## ACTIVITY
Below is a block of entries; repeat exactly the lines starting at the line that contains "rest s).pix = s.pix := rfl" and ending at the line that contains "s.delay - 1 := rfl", both included.

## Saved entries
-=-=-

-- ==== Sys2Proof/Syntax.lean ====
section
/-! DEFINITION. The command words as syntax: one constructor per row of spec/opcode_table.json
(R80, R81, R89). No legal command word carries an operand (R83); an illegal one keeps its two
fields, so that no bit of the word is lost. -/

namespace Sys2Proof

/-- A command word written to CMD, by its row of the opcode table. -/
inductive Instr where
  /-- 0x00000000 (R81, R165). -/
  | nop
  /-- 0x00000001 (R81, R104). -/
  | encode
  /-- 0x00000002 (R81, R130). -/
  | decode
  /-- Any other word (R82, R89, R166): `opc` is bits 7:0, `mbz` is bits 31:8. -/
  | illegal (opc : BitVec 8) (mbz : BitVec 24)
  deriving DecidableEq, Repr

end Sys2Proof
end

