/-! ### `takeEvent` -/
@[simp] theorem takeEvent_params (rest : List HostEvent) : (takeEvent rest s).params = s.params := rfl
@[simp] theorem takeEvent_status (rest : List HostEvent) : (takeEvent rest s).status = s.status := rfl
@[simp] theorem takeEvent_npix (rest : List HostEvent) : (takeEvent rest s).npix = s.npix := rfl
@[simp] theorem takeEvent_msglen (rest : List HostEvent) : (takeEvent rest s).msglen = s.msglen := rfl
@[simp] theorem takeEvent_reslen (rest : List HostEvent) : (takeEvent rest s).reslen = s.reslen := rfl
@[simp] theorem takeEvent_maxchars (rest : List HostEvent) : (takeEvent rest s).maxchars = s.maxchars := rfl
@[simp] theorem takeEvent_pending (rest : List HostEvent) : (takeEvent rest s).pending = s.pending := rfl
@[simp] theorem takeEvent_pix (rest : List HostEvent) : (takeEvent rest s).pix = s.pix := rfl
@[simp] theorem takeEvent_msg (rest : List HostEvent) : (takeEvent rest s).msg = s.msg := rfl
@[simp] theorem takeEvent_delay (rest : List HostEvent) : (takeEvent rest s).delay = s.delay - 1 := rfl
@[simp] theorem takeEvent_draws (rest : List HostEvent) : (takeEvent rest s).draws = s.draws := rfl
@[simp] theorem takeEvent_host (rest : List HostEvent) : (takeEvent rest s).host = rest := rfl
@[simp] theorem takeEvent_responses (rest : List HostEvent) : (takeEvent rest s).responses = s.responses := rfl

/-! ### `resetRegisters` -/
@[simp] theorem resetRegisters_params : (resetRegisters s).params = s.params := rfl
@[simp] theorem resetRegisters_status : (resetRegisters s).status = 0 := rfl
@[simp] theorem resetRegisters_npix : (resetRegisters s).npix = 0 := rfl
@[simp] theorem resetRegisters_msglen : (resetRegisters s).msglen = 0 := rfl
@[simp] theorem resetRegisters_reslen : (resetRegisters s).reslen = 0 := rfl
@[simp] theorem resetRegisters_maxchars : (resetRegisters s).maxchars = 0 := rfl
@[simp] theorem resetRegisters_pending : (resetRegisters s).pending = none := rfl
@[simp] theorem resetRegisters_pix : (resetRegisters s).pix = s.pix := rfl
@[simp] theorem resetRegisters_msg : (resetRegisters s).msg = s.msg := rfl
@[simp] theorem resetRegisters_delay : (resetRegisters s).delay = 0 := rfl
@[simp] theorem resetRegisters_draws : (resetRegisters s).draws = s.draws := rfl
@[simp] theorem resetRegisters_host : (resetRegisters s).host = s.host := rfl
@[simp] theorem resetRegisters_responses : (resetRegisters s).responses = s.responses := rfl

/-! ### `State.withMem` -/
@[simp] theorem withMem_params (sp : Space) (m : Memory) : (s.withMem sp m).params = s.params := by
  cases sp <;> rfl
@[simp] theorem withMem_status (sp : Space) (m : Memory) : (s.withMem sp m).status = s.status := by
  cases sp <;> rfl
@[simp] theorem withMem_npix (sp : Space) (m : Memory) : (s.withMem sp m).npix = s.npix := by
  cases sp <;> rfl
@[simp] theorem withMem_msglen (sp : Space) (m : Memory) : (s.withMem sp m).msglen = s.msglen := by
  cases sp <;> rfl
@[simp] theorem withMem_reslen (sp : Space) (m : Memory) : (s.withMem sp m).reslen = s.reslen := by
  cases sp <;> rfl
@[simp] theorem withMem_maxchars (sp : Space) (m : Memory) : (s.withMem sp m).maxchars = s.maxchars := by
  cases sp <;> rfl
@[simp] theorem withMem_pending (sp : Space) (m : Memory) : (s.withMem sp m).pending = s.pending := by
  cases sp <;> rfl
@[simp] theorem withMem_delay (sp : Space) (m : Memory) : (s.withMem sp m).delay = s.delay := by
  cases sp <;> rfl
@[simp] theorem withMem_draws (sp : Space) (m : Memory) : (s.withMem sp m).draws = s.draws := by
  cases sp <;> rfl
@[simp] theorem withMem_host (sp : Space) (m : Memory) : (s.withMem sp m).host = s.host := by
  cases sp <;> rfl
@[simp] theorem withMem_responses (sp : Space) (m : Memory) : (s.withMem sp m).responses = s.responses := by
  cases sp <;> rfl
@[simp] theorem withMem_pix_pix (m : Memory) : (s.withMem .pix m).pix = m := rfl
@[simp] theorem withMem_pix_msg (m : Memory) : (s.withMem .pix m).msg = s.msg := rfl
@[simp] theorem withMem_msg_msg (m : Memory) : (s.withMem .msg m).msg = m := rfl
@[simp] theorem withMem_msg_pix (m : Memory) : (s.withMem .msg m).pix = s.pix := rfl
@[simp] theorem mem_withMem (sp : Space) (m : Memory) : (s.withMem sp m).mem sp = m := by
  cases sp <;> rfl
@[simp] theorem extent_withMem (sp sq : Space) (m : Memory) :
    (s.withMem sp m).extent sq = s.extent sq := by cases sp <;> cases sq <;> rfl
@[simp] theorem withMem_withMem (sp : Space) (m m' : Memory) :
    (s.withMem sp m).withMem sp m' = s.withMem sp m' := by cases sp <;> rfl
@[simp] theorem withMem_self (sp : Space) : s.withMem sp (s.mem sp) = s := by cases sp <;> rfl

/-! ### The draw counter is no part of a memory -/
@[simp] theorem mem_draws (sp : Space) (n : Nat) :
    State.mem { s with draws := n } sp = s.mem sp := by cases sp <;> rfl
@[simp] theorem extent_draws (sp : Space) (n : Nat) :
    State.extent { s with draws := n } sp = s.extent sp := by cases sp <;> rfl

/-! ### `State.mem`, `State.extent`, `State.reset` -/
@[simp] theorem mem_pix : s.mem .pix = s.pix := rfl
@[simp] theorem mem_msg : s.mem .msg = s.msg := rfl
@[simp] theorem extent_pix : s.extent .pix = 3 * s.params.pixCap.toNat := rfl
@[simp] theorem extent_msg : s.extent .msg = s.params.msgCap.toNat := rfl
@[simp] theorem reset_params : State.reset.params = Config.params := rfl
@[simp] theorem reset_status : State.reset.status = 0 := rfl
@[simp] theorem reset_npix : State.reset.npix = 0 := rfl
@[simp] theorem reset_msglen : State.reset.msglen = 0 := rfl
@[simp] theorem reset_reslen : State.reset.reslen = 0 := rfl
@[simp] theorem reset_maxchars : State.reset.maxchars = 0 := rfl
@[simp] theorem reset_pending : State.reset.pending = none := rfl
@[simp] theorem reset_pix : State.reset.pix = Memory.blank := rfl
@[simp] theorem reset_msg : State.reset.msg = Memory.blank := rfl
@[simp] theorem reset_delay : State.reset.delay = 0 := rfl
@[simp] theorem reset_draws : State.reset.draws = 0 := rfl
@[simp] theorem reset_host : State.reset.host = [] := rfl
@[simp] theorem reset_responses : State.reset.responses = [] := rfl
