-- ==== Sys2Proof/Tests/Slice0.lean ====
section
/-! SUPPORT. The model's own tests, with expected results from the spec's tables and vectors, and for
every statement with hypotheses a concrete state that meets them. -/

namespace Sys2Proof.Tests
open Sys2Proof.Machine
set_option Elab.async false

/-! ### Small states -/

/-- `n` bytes written as one hexadecimal number, address 0 first, as 95_test_vectors.md writes them. -/
def bytes (n hex : Nat) : List Byte :=
  (List.range n).map fun i => BitVec.ofNat 8 (hex >>> (8 * (n - 1 - i)))

/-- A memory that holds a byte list from address 0 on, the rest uninitialised. -/
def held (bs : List Byte) : Memory := ⟨.uninit, bs.zipIdx.map fun p => (p.2, p.1)⟩

/-- An idle block with PIX_CAP 64, MSG_CAP 24 and UNINIT_POLICY = fault, whose carrier and payload are
exactly these bytes. -/
def block (pix msg : List Byte) : State :=
  { State.reset with
    params := ⟨64, 24, .fault⟩
    npix := BitVec.ofNat 32 (pix.length / 3)
    msglen := BitVec.ofNat 32 msg.length
    pix := held pix
    msg := held msg }

/-- A carrier of `n` black pixels. -/
def black (n : Nat) : List Byte := List.replicate (3 * n) 0

/-- The same block with a command in flight and one more turn for the host. -/
def inFlight (c : Command) (s : State) : State :=
  { s with pending := some c, status := 1, delay := 1 }

/-- The same block with the other UNINIT_POLICY. -/
def anyValue (s : State) : State := { s with params := ⟨64, 24, .anyValue⟩ }

/-- The host's only remaining event. -/
def asks (e : HostEvent) (s : State) : State := { s with host := [e] }

/-- The host's only remaining event, a transaction. -/
def does (t : Transaction) (s : State) : State := asks (.transaction t) s

/-- "HI". -/
def hi : List Byte := bytes 2 0x4849
/-- "x|||END|||y", the payload of V25. -/
def tricky : List Byte := bytes 11 0x787C7C7C454E447C7C7C79
/-- V3's end state: the delimiter in 24 black pixels. -/
def carrierV3 : List Byte :=
  bytes 72 0x000101010101000000010101010100000001010101010000000100000001000100010000010101000001000000010000000101010101000000010101010100000001010101010000
/-- V1's end state: "HI" and the delimiter in 30 black pixels. -/
def carrierV1 : List Byte :=
  bytes 90 0x000100000100000000010000010000010001010101010000000101010101000000010101010100000001000000010001000100000101010000010000000100000001010101010000000101010101000000010101010100000000

/-- Whether an outcome is a next state with property `p`. -/
def nextSat (p : State → Bool) : Host.Outcome State Fault Refusal → Bool
  | .next t => p t
  | .fault _ => false
  | .refused _ => false

/-- The fault an outcome is. -/
def faultOf : Host.Outcome State Fault Refusal → Option Fault
  | .next _ => none
  | .fault f => some f
  | .refused _ => none

theorem exists_of_nextSat {p : State → Bool} {o : Host.Outcome State Fault Refusal}
    (h : nextSat p o = true) : ∃ t, o = .next t ∧ p t = true := by
  cases o with
  | next t => exact ⟨t, rfl, h⟩
  | fault f => simp [nextSat] at h
  | refused r => simp [nextSat] at h

/-- The invariant from a check that evaluates. -/
theorem inv_of_check {s : State}
    (h : s.params.ok = true ∧ s.pix.wf ∧ s.pix.below (s.extent .pix) ∧ s.pix.fill = .uninit ∧
      s.msg.wf ∧ s.msg.below (s.extent .msg) ∧ reservedBits s.status = 0 ∧
      (s.result = 0 ∨ s.result = 5) ∧ (s.busy = true ↔ s.pending ≠ none) ∧
      (s.busy = true → s.result = 0) ∧ (∀ c ∈ s.pending.toList, configOk c s = true) ∧
      s.reslen.toNat ≤ 3 * s.params.pixCap.toNat / 8 - 9 ∧
      s.maxchars.toNat ≤ 3 * s.params.pixCap.toNat / 8) : s.Inv := by
  obtain ⟨h1, h2, h3, h4, h5, h6, h7, h8, h9, h10, h11, h12, h13⟩ := h
  refine ⟨h1, h2, h3, h4, h5, h6, h7, ?_, h9, h10, ?_, h12, h13⟩
  · rcases h8 with h | h
    · exact ⟨.none, h⟩
    · exact ⟨.badConfig, h⟩
  · intro c hc
    exact h11 c (by simp [hc])

/-! ### Well-formedness (R81, R89) -/

theorem test_wellFormed_refuses_legal_words : Instr.wf (.illegal 0 0) = false ∧
    Instr.wf (.illegal 1 0) = false ∧ Instr.wf (.illegal 2 0) = false := by decide
theorem test_wellFormed_admits_illegal_words : Instr.wf (.illegal 3 0) = true ∧
    Instr.wf (.illegal 0 1) = true ∧ Instr.wf (.illegal 1 1) = true := by decide

/-! ### Decoding (R81, R82; words from the opcode table and V40 to V43) -/

theorem test_decode_nop : decodeWord 0b00000000000000000000000000000000#32 = .nop := by decide
theorem test_decode_encode : decodeWord 0b00000000000000000000000000000001#32 = .encode := by decide
theorem test_decode_decode : decodeWord 0b00000000000000000000000000000010#32 = .decode := by decide
theorem test_decode_illegal :
    decodeWord 0b00000000000000000000000000000011#32 = .illegal 0x03#8 0x000000#24 := by decide
theorem test_decode_illegal_mbz :
    decodeWord 0b00000000000000000000000100000001#32 = .illegal 0x01#8 0x000001#24 := by decide
theorem test_decode_illegal_topBit :
    decodeWord 0b10000000000000000000000000000010#32 = .illegal 0x02#8 0x800000#24 := by decide
theorem test_encode_words : encode .nop = [0x00000000#32] ∧ encode .encode = [0x00000001#32] ∧
    encode .decode = [0x00000002#32] ∧
    encode (.illegal 0x01#8 0x000001#24) = [0x00000101#32] := by decide
theorem test_decodeTableWord : decodeTableWord 32 0 = some .nop ∧ decodeTableWord 32 1 = some .encode ∧
    decodeTableWord 32 2 = some .decode ∧ decodeTableWord 32 3 = some (.illegal 3 0) := by decide
theorem test_decodeBits_widths : decodeBits 40 1 = .error .longerThanOneWord ∧
    decodeBits 8 0x101 = .error .bitsAboveWidth ∧ decodeBits 8 1 = .ok .encode := by decide +kernel
theorem test_opRows_disjoint :
    opRows.Pairwise (fun a b => a.pattern &&& b.mask ≠ b.pattern &&& a.mask) := by decide

/-! ### A step from reset runs the word placed (R160, R161, R163, R165, R166) -/

theorem test_withFetchWord_nop :
    step (State.reset.withFetchWord 32 0) = .next { State.reset with responses := [⟨.ok 0, false⟩] } := rfl
theorem test_withFetchWord_encode :
    nextSat (fun t => t.pending == some .encode && t.status == 0x00000001#32)
      (step (State.reset.withFetchWord 32 1)) = true := by decide +kernel
theorem test_withFetchWord_decode :
    nextSat (fun t => t.pending == some .decode && t.status == 0x00000001#32)
      (step (State.reset.withFetchWord 32 2)) = true := by decide +kernel
theorem test_withFetchWord_illegal : step (State.reset.withFetchWord 32 3) =
    .next { State.reset with status := 0x00000040#32, responses := [⟨.ok 0, false⟩] } := rfl

/-! ### The commands -/

/-- V40: NOP leaves STATUS = 0x00000020. -/
theorem test_nop_keeps_status :
    step (does (.regWrite 0 0) { block [] [] with status := 0x20 }) =
      .next { block [] [] with status := 0x20, responses := [⟨.ok 0, false⟩] } := rfl

/-- V42: 0x00000101 runs no ENCODE. -/
theorem test_illegal_runs_nothing :
    step (does (.regWrite 0 0x101) (block [] hi)) =
      .next { block [] hi with status := 0x40, responses := [⟨.ok 0, false⟩] } := rfl

/-- V13. -/
theorem test_encode_changes_only_lsbs :
    nextSat (fun t => t.status == 0x10#32 && t.maxchars == 11#32 && t.pix == held (bytes 90
        0x0a31547a9fc4e80e32597ca2c7ec10375a81a5cbef15385e82a9cdf3173d6086aad1f51b3f6588aed2f91c42668db0d7fa21446a8fb5d9fe22496c92b6dd00264a7195bbdf05284e7299bde3072d50769ac1e50b2f55789ec3e8))
      (exec .encode (inFlight .encode
        (block ((List.range 90).map fun a => BitVec.ofNat 8 (37 * a + 11)) hi))) = true := by
  decide +kernel

/-- V7: one bit over. -/
theorem test_encode_one_bit_over :
    nextSat (fun t => t.status == 0x30#32 && t.maxchars == 10#32 && t.pix == held (black 29))
      (exec .encode (inFlight .encode (block (black 29) (bytes 2 0x6162)))) = true := by
  decide +kernel

/-- V20. -/
theorem test_decode_hi :
    nextSat (fun t => t.status == 0x10#32 && t.reslen == 2#32 &&
        t.msg.cells == [(0, 0x48#8), (1, 0x49#8)])
      (exec .decode (inFlight .decode (block carrierV1 []))) = true := by
  decide +kernel

/-- The first delimiter wins: the first 27 pixels of the V25 carrier as P4 prints it, where a match ends at
unit 9. -/
theorem test_decode_first_match :
    nextSat (fun t => t.status == 0x10#32 && t.reslen == 1#32 && t.msg.cells == [(0, 0x78#8)])
      (exec .decode (inFlight .decode (block (bytes 81
        0x000101010100000000010101010100000001010101010000000101010101000000010000000100010001000001010100000100000001000000010101010100000001010101010000000101010101000000) []))) = true := by
  decide +kernel

/-- V11. -/
theorem test_replaceLsb : replaceLsb 0x01 false = 0x00 ∧ replaceLsb 0x01 true = 0x01 ∧
    replaceLsb 0xFE true = 0xFF ∧ replaceLsb 0xFF false = 0xFE ∧ replaceLsb 0x80 true = 0x81 ∧
    replaceLsb 0x7F false = 0x7E := by decide

/-! ### The host port (V50 to V59, V61) and reset (V60) -/

/-- V57, V58, V59: the order of the three checks. -/
theorem test_portCheck_order :
    portCheck (inFlight .encode (block [] [])) (.regWrite 9 0) = some .range ∧
      portCheck (inFlight .encode (block [] [])) (.regWrite 1 0) = some .busy ∧
      portCheck (inFlight .encode (block [] [])) (.regWrite 0 2) = some .busy ∧
      portCheck (inFlight .encode (block [] [])) (.regRead 1) = none ∧
      portCheck (block [] []) (.regWrite 4 5) = some .readOnly := by decide

/-- V61: NPIX stores 0xFFFFFFFF. -/
theorem test_npix_stores_any_value :
    step (does (.regWrite 2 0xFFFFFFFF) (block [] [])) =
      .next { block [] [] with npix := 0xFFFFFFFF, responses := [⟨.ok 0, false⟩] } := rfl

/-- V60: a read of a byte never written. -/
theorem test_read_of_uninitialised_byte :
    faultOf (step (does (.pixRead 0) (block [] []))) = some (.uninitialisedRead .pix 0) := by decide

/-- A warm reset with ENCODE in flight loses the carrier and nothing above it (R202). -/
theorem test_warmReset_loses_the_carrier :
    warmReset { inFlight .encode (block (bytes 6 0x010203040506) hi) with npix := 1 } =
      { State.reset with
        params := ⟨64, 24, .fault⟩, msg := held hi
        pix := ⟨.uninit, [(3, 4#8), (4, 5#8), (5, 6#8)]⟩ } := by rfl

/-- R168: a poll that `wait` repeats is received and not observed. -/
theorem test_wait_repeats_unobserved :
    nextSat (fun t => t.host == [.wait] && t.responses == [⟨.ok 1, true⟩] &&
        t.observedResponses == []) (step (asks .wait (inFlight .encode (block [] [])))) = true := by
  decide +kernel

/-- R168 on V20's end state: the message is observed, the DECODE_SCRATCH bytes after it are not. -/
theorem test_scratch_unobserved :
    nextSat (fun t => t.msg.content 1 == .value 0x49 && t.msg.content 2 == .unspecified &&
        t.pix.content 90 == .uninitialised)
      (exec .decode (inFlight .decode (block carrierV1 hi))) = true := by
  decide +kernel

/-- R168: the bytes beyond MSG_CAP do not exist, so what an unlisted byte holds does not show once every
byte of MSGBUF is written. -/
theorem test_observation_ends_at_msgCap :
    State.sameObservation
      { State.reset with params := ⟨1, 1, .fault⟩, msg := ⟨.scratch 0, [(0, 5#8)]⟩ }
      { State.reset with params := ⟨1, 1, .fault⟩, msg := ⟨.uninit, [(0, 5#8)]⟩ } := by
  refine ⟨fun r => by cases r <;> rfl, fun _ _ => rfl, fun a ha => ?_, rfl⟩
  obtain rfl : a = 0 := Nat.lt_one_iff.1 ha
  rfl

/-- R19 on P1's `getmsg` responses, and on the two ends of the range. -/
theorem test_messageOfGetmsg : messageOfGetmsg [.ok 2, .ok 0x48, .ok 0x49] = some [0x48, 0x49] ∧
    messageOfGetmsg [.ok 2, .ok 0x00, .ok 0xFF] = some [0, 255] ∧
    messageOfGetmsg [.err .busy] = none := by decide

/-- R182 and R94. -/
theorem test_setmsg : setmsg [0x48, 255] = .ok [wmsg 0 0x48, wmsg 1 0xFF, wreg .msglen 2] ∧
    setmsg [0x48, 256] = .error (.invalidCharacter 256) := by decide

/-! ### Witnesses: commands and their life -/

theorem witness_DecodingIsAnExactMatch :
    (3#32 ≠ 0x00000000#32 ∧ 3#32 ≠ 0x00000001#32 ∧ 3#32 ≠ 0x00000002#32) ∧
      (⟨0xFFFFFFFF#32, 0x00000002#32, .decode⟩ : OpRow) ∈ opRows := by decide
theorem witness_DecodeOfEncode : Instr.wf .decode = true ∧ Instr.wf (.illegal 0xFF 0xFFFFFF) = true ∧
    Instr.wf (.illegal 3 0) = true := by decide
theorem witness_NopChangesNothing :
    ((does (.regWrite 0 0) (block [] [])).hostNext (.transaction (.regWrite 0 0)) [] ∧
      (does (.regWrite 0 0) (block [] [])).busy = false) ∧
    (does (.regWrite 0 0) (inFlight .decode (block [] []))).hostNext
        (.transaction (.regWrite 0 0)) [] ∧
      (does (.regWrite 0 0) (inFlight .decode (block [] []))).busy = true :=
  ⟨⟨⟨rfl, rfl⟩, rfl⟩, ⟨rfl, rfl⟩, rfl⟩
theorem witness_IllegalWordRecordsIllegalCommand :
    (3#32 ≠ 0x00000000#32 ∧ 3#32 ≠ 0x00000001#32 ∧ 3#32 ≠ 0x00000002#32) ∧
      (does (.regWrite 0 3) (block [] [])).hostNext (.transaction (.regWrite 0 3)) [] ∧
      (does (.regWrite 0 3) (block [] [])).busy = false ∧
      (does (.regWrite 0 3) (block [] [])).pending = none :=
  ⟨by decide, ⟨rfl, rfl⟩, rfl, rfl⟩
theorem witness_AcceptanceSetsBusy (c : Command) : (block (black 1) hi).pending = none ∧
    configOk c (block (black 1) hi) = true := by cases c <;> decide
theorem witness_ConfigurationIsCheckedAtIssue :
    (block [] []).pending = none ∧
    (∀ s ∈ [{ block [] [] with npix := 64, msglen := 24 }],
      s.npix.toNat ≤ s.params.pixCap.toNat ∧ s.msglen.toNat ≤ s.params.msgCap.toNat) ∧
    (∀ s ∈ [{ block [] [] with npix := 65 }, { block [] [] with npix := 64, msglen := 25 }],
      ¬ (s.npix.toNat ≤ s.params.pixCap.toNat ∧ s.msglen.toNat ≤ s.params.msgCap.toNat)) := by
  decide +kernel
theorem witness_OtherCommandInFlightHasNoEffect :
    (inFlight .encode (block [] [])).pending = some .encode ∧
      Instr.decode ≠ Command.instr .encode := by decide
theorem witness_EngineStepEndsTheCommand :
    (({ inFlight .decode (block [] []) with delay := 0 } : State).pending = some .decode ∧
      (inFlight .decode (block [] [])).host = [] ∧ (block [] []).pending = none ∧
      (block [] []).host = []) ∧
    ∃ t, exec (Command.instr .decode) (inFlight .decode (block [] [])) = .next t ∧ true = true :=
  ⟨⟨rfl, rfl, rfl, rfl⟩, exists_of_nextSat (p := fun _ => true) (by decide +kernel)⟩
theorem witness_StepRunsTheDecodedCommand :
    (does (.regWrite 0 1) (block (black 24) [])).hostNext (.transaction (.regWrite 0 1)) [] ∧
      (does (.regWrite 0 1) (block (black 24) [])).busy = false := ⟨⟨rfl, rfl⟩, rfl⟩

-=-=-

## ANSWER BELOW
@[simp] theorem takeEvent_pix (rest : List HostEvent) : (takeEvent rest s).pix = s.pix := rfl
@[simp] theorem takeEvent_msg (rest : List HostEvent) : (takeEvent rest s).msg = s.msg := rfl
@[simp] theorem takeEvent_delay (rest : List HostEvent) : (takeEvent rest s).delay = s.delay - 1 := rfl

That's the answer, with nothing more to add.